Interesting. Lot of players with great serving stats(&poor retruning) up there.
Hi Jeff,
New to this blog and thoroughly enjoyed reading a few of your interesting articles. I wonder if you have a greater wealth of these statistics? I just notice that once you get a little way down your list of players (only as far as beyond Isner) the numbers are small enough to be heavily influenced by a small number of instances. Take Haas for instance, expected to win 8.4 of 16, he actually won 11. An impressive year for the old guard in breakers for sure, but this doesn’t really constitute a pattern to me. It’s true that the players below Haas have a greater # of TB’s played. Nevertheless, these statistics would gain much from having far larger data set. Other than the bizarre case of Darcis, I would personally say only Isner and Murray have the golden combination of: 1) an impressive TBOR with, 2) enough tie-breaks played, such that it indicates a genuine ‘skill’ in breakers.
Glad you found me, and thanks for reading.
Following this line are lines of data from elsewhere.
-- ==== Sys2Proof/Machine/Fetch.lean ====
section
/-! DEFINITION. Which step comes next: the block fetches no program (20_memory.md R64); it takes the next event of the
agenda (log 1). -/

namespace Sys2Proof.Machine

/-- What a step has to do: run an instruction, or it is already settled. -/
inductive Fetched where
  | run (i : Instr) (s : State)
  | settled (o : Result)

/-- A hardware reset (R240, R241), admitted in every state (R244). The agenda, the last response and the fault mark are
not the block's and stay (log 5, log 7). -/
def hardwareReset (s : State) : Result := .next { s.commit s.regs.doReset with resetSeen := true }

/-- A Host operation is decoded in the order of R78; what is no row answers the bus error of R100. -/
def fetchHost (op : HostOp) (s : State) : Fetched :=
  match decode op with
  | .ok i => .run i s
  | .error _ => .settled (busError s)

/-- Before the first reset only a reset is admitted (R244; log 6). -/
def admitted (s : State) (f : Fetched) : Fetched := if s.resetSeen then f else .settled (.refused .beforeFirstReset)

/-- With nothing on the agenda the Engine moves if it can: weak fairness (R252; log 2). Otherwise the block waits for
host transactions (R243), and before the first reset for that reset. -/
def idleTurn (s : State) : Result := if s.resetSeen then engineTurn s else .next s

/-- The next step, taken from the head of the agenda. -/
def fetch (s : State) : Fetched :=
  match s.agenda with
  | [] => .settled (idleTurn s)
  | .host op :: rest => admitted s (fetchHost op (s.withAgenda rest))
  | .engine :: rest => admitted s (.settled (engineTurn (s.withAgenda rest)))
  | .reset :: rest => .settled (hardwareReset (s.withAgenda rest))

/-- A Host operation put at the head of the agenda, so that it is the very next step. -/
def State.withNextOp (s : State) (op : HostOp) : State := s.withAgenda (.host op :: s.agenda)

end Sys2Proof.Machine
end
Yes, I’m writing something up for my next post that touches on the longer-term data, and I may find a way to post year-by-year tables in the near future. As we’ll see in the next post, the longer-term data make things more confused as much as it clarifies, as very few players demonstrate anything close to consistency above or below what is expected.
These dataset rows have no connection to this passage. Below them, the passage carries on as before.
-- ==== Sys2Proof/Laws/PerInstr.lean ====
section
/-! SUPPORT. Statements made of every instruction as syntax, one lemma per constructor. -/

namespace Sys2Proof.Laws.EncodeSelector

/-- The encoding of an instruction is a command word, or a transaction whose selector some row of the opcode table
covers under the instruction's own mnemonic. -/
def Statement (i : Instr) : Prop :=
  match encode i with
  | .cmd w => i.mnemonic ∈ ["NOP", "VALIDATE", "MULT", "ZEROIZE"] ∧ w.toNat < 4
  | .bus t => (busTable.find? fun r => r.covers t.selector).map BusRow.mnemonic = some i.mnemonic

theorem nop : Statement .nop := by simp [Statement, encode, Instr.mnemonic]
theorem validate : Statement .validate := by simp [Statement, encode, Instr.mnemonic]
theorem mult : Statement .mult := by simp [Statement, encode, Instr.mnemonic]
theorem zeroize : Statement .zeroize := by simp [Statement, encode, Instr.mnemonic]
theorem rdId : Statement .rdId := by
  simp only [Statement, encode, selector_transactionOf]
  decide

theorem rdCtrl : Statement .rdCtrl := by
  simp only [Statement, encode, selector_transactionOf]
  decide

theorem rdStatus : Statement .rdStatus := by
  simp only [Statement, encode, selector_transactionOf]
  decide

theorem rdCmd : Statement .rdCmd := by
  simp only [Statement, encode, selector_transactionOf]
  decide

theorem rdPubkeyPrefix : Statement .rdPubkeyPrefix := by
  simp only [Statement, encode, selector_transactionOf]
  decide


theorem wrId (w : Word) : Statement (.wrId w) := by
  simp only [Statement, encode, selector_transactionOf, Instr.mnemonic]
  decide

theorem wrCtrl (w : Word) : Statement (.wrCtrl w) := by
  simp only [Statement, encode, selector_transactionOf, Instr.mnemonic]
  decide

theorem wrStatus (w : Word) : Statement (.wrStatus w) := by
  simp only [Statement, encode, selector_transactionOf, Instr.mnemonic]
  decide

theorem wrCmd (w : Word) : Statement (.wrCmd w) := by
  simp only [Statement, encode, selector_transactionOf, Instr.mnemonic]
  decide

theorem wrPubkeyPrefix (w : Word) : Statement (.wrPubkeyPrefix w) := by
  simp only [Statement, encode, selector_transactionOf, Instr.mnemonic]
  decide

theorem rdScalar (i : Fin 8) : Statement (.rdScalar i) := by
  simp only [Statement, encode, selector_transactionOf]
  revert i
  decide

theorem wrScalar (i : Fin 8) (w : Word) : Statement (.wrScalar i w) := by
  simp only [Statement, encode, selector_transactionOf]
  simp only [Instr.mnemonic]
  revert i
  decide

theorem rdPubkeyX (i : Fin 8) : Statement (.rdPubkeyX i) := by
  simp only [Statement, encode, selector_transactionOf]
  revert i
  decide

theorem wrPubkeyX (i : Fin 8) (w : Word) : Statement (.wrPubkeyX i w) := by
  simp only [Statement, encode, selector_transactionOf]
  simp only [Instr.mnemonic]
  revert i
  decide

end Sys2Proof.Laws.EncodeSelector
end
Not that it makes a huge difference, but have you removed the tiebreak points when calculating the expected number of TB wins?
Nope. Wish I could, but I only have total serve and return points won for the match.
If I were able to remove them, it should amplify the effect a bit. If the player who won the tiebreak won, say, 75% of serve points and 30% of return points throughout the match, it would usually be the case that he did one or the other better during the tiebreak. So his non-tiebreak percentages would be a little worse, which would lead to a slightly lower estimate of his winning the tiebreak.